PROBLEM:
Below are the records. Retype exactly the lines between the lines holding "false .s32 4 6 8]" and "none .rn 4 5]", inclusive.

(Collected data entries)

==*==

-- ==== Sys2Proof/Tests/Slice0.lean ====
section
/-! SUPPORT. Tests: what the decoder refuses, words of the spec, the worked cases of the spec on small states, and a state that meets
the hypotheses of each statement. -/
set_option Elab.async false
set_option maxRecDepth 100000
set_option synthInstance.maxSize 20000
set_option synthInstance.maxHeartbeats 400000
namespace Sys2Proof.Tests
open Sys2Proof Sys2Proof.Machine Sys2Proof.Safety Sys2Proof.Claims

/-! ### Small states -/

/-- A launch of one team of one wave. -/
def launch0 : Launch := probeLaunch 0 1
/-- Its team. -/
def team0 : Team := probeTeam 0 1
/-- Its wave: 32 live items, every register 0. -/
def wave0 : Wave := probeWave 1 0
/-- A machine of one booted node on which one wave issues next. -/
def scene (w : Wave) : State :=
  { State.reset with
    nodes := [{ Node.reset 0 with booted := true }]
    launches := [launch0], teams := [team0], waves := [w], cores := [probeCore 0], nextNum := 2, cur := .wave w.ref }
/-- That machine. -/
def s0 : State := scene wave0
/-- The state after an instruction or event; the same state where it stops. -/
def afterExec (i : Instr) (s : State) : State :=
  match exec i s with
  | .next s' => s'
  | _ => s
/-- Whether an instruction or event answers a next state. -/
def goesOn (i : Instr) (s : State) : Bool :=
  match exec i s with
  | .next _ => true
  | _ => false
/-- An EX that holds only a type (R80). -/
def exTyped (t : Nat) : Option Ex := some ⟨false, 0, BitVec.ofNat 21 (t * 2 ^ 13)⟩
/-- An EX that holds a type and a modifier (R80). -/
def exFxed (t f : Nat) : Option Ex := some ⟨false, 0, BitVec.ofNat 21 (t * 2 ^ 13 + f * 2 ^ 9)⟩
/-- An EX of MODE 1 with high immediate bits 0 (R81). -/
def exImm (t : Nat) : Option Ex := some ⟨false, 0, BitVec.ofNat 21 (2 ^ 20 + t * 2 ^ 16)⟩

/-! ### States that meet the hypotheses: arithmetic, moves and predicates -/

/-- An integer instruction of each kind; among them a pair, an x pair, a k destination, z and an immediate. -/
def ints : List Instr := [.iadd none false .s32 4 6 8, .iadd none true .s64 4 6 8, .iadd (exImm 0) false .n8 116 6 5, .isub none false .n64 114 6 8,
  .imul none false .s16 4 6 8, .imulh none false .n64 4 6 8, .imad none true .s32 4 6 8, .imin none false .s8 4 6 8,
  .imax none false .n16 88 90 92, .iabs none false .s32 4 6, .ineg none true .n64 4 6, .and none false .n64 4 6 8, .or none false .s32 4 6 8,
  .xor none false .s32 4 6 8, .andn none false .n32 4 6 8, .shl none false .s32 4 6 8, .shr none false .n32 4 6 8, .sar none false .s64 4 6 8,
  .rol none false .n32 4 6 8, .popc none false .n64 4 6, .clz none false .s32 4 6, .brev none false .n32 4 6, .bfx none false .s32 4 6 8,
  .bfi none false .n64 4 6 8, .lea none false .s32 4 6 8, .bpick none false .s32 4 6 8]
theorem meets_integer_lanes : ints.all (fun i => (intRule i).any (fun r => decide (r.Pre i s0 wave0 team0 launch0))) = true := by decide +kernel

def carries : List Instr := [.iaddc none false .n32 4 6 8, .isubb none true .s64 4 6 8]
theorem meets_carry : carries.all (fun i => (carryRule i).any (fun r => decide (CarryPre r.1 i s0 wave0 team0 launch0))) = true := by
  decide +kernel

def floats : List Instr := [.fadd none true .rn 4 5 6, .fsub none false .rz 4 5 6, .fmul none false .ru 88 89 90, .ffma none false .rd 4 5 6,
  .fmin none 4 5 6, .fmax none 4 5 6, .fclass none 4 5, .fcpys none 4 5 6, .hadd2 none true false .rn 4 5 6, .hmul2 none false true .rz 4 5 6,
  .hfma2 none false false .rn 4 5 6, .hmax2 none true 4 5 6, .cvt none true .rn 4 5 11 4, .frnd none .rn 4 5]
theorem meets_float_lanes : floats.all (fun i => (floatRule i).any (fun r => decide (r.Pre i s0 wave0 team0 launch0))) = true := by
  decide +kernel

==*==

OUTPUT OF THE EXERCISE:
  .bfi none false .n64 4 6 8, .lea none false .s32 4 6 8, .bpick none false .s32 4 6 8]
theorem meets_integer_lanes : ints.all (fun i => (intRule i).any (fun r => decide (r.Pre i s0 wave0 team0 launch0))) = true := by decide +kernel

def carries : List Instr := [.iaddc none false .n32 4 6 8, .isubb none true .s64 4 6 8]
theorem meets_carry : carries.all (fun i => (carryRule i).any (fun r => decide (CarryPre r.1 i s0 wave0 team0 launch0))) = true := by
  decide +kernel

def floats : List Instr := [.fadd none true .rn 4 5 6, .fsub none false .rz 4 5 6, .fmul none false .ru 88 89 90, .ffma none false .rd 4 5 6,
  .fmin none 4 5 6, .fmax none 4 5 6, .fclass none 4 5, .fcpys none 4 5 6, .hadd2 none true false .rn 4 5 6, .hmul2 none false true .rz 4 5 6,
  .hfma2 none false false .rn 4 5 6, .hmax2 none true 4 5 6, .cvt none true .rn 4 5 11 4, .frnd none .rn 4 5]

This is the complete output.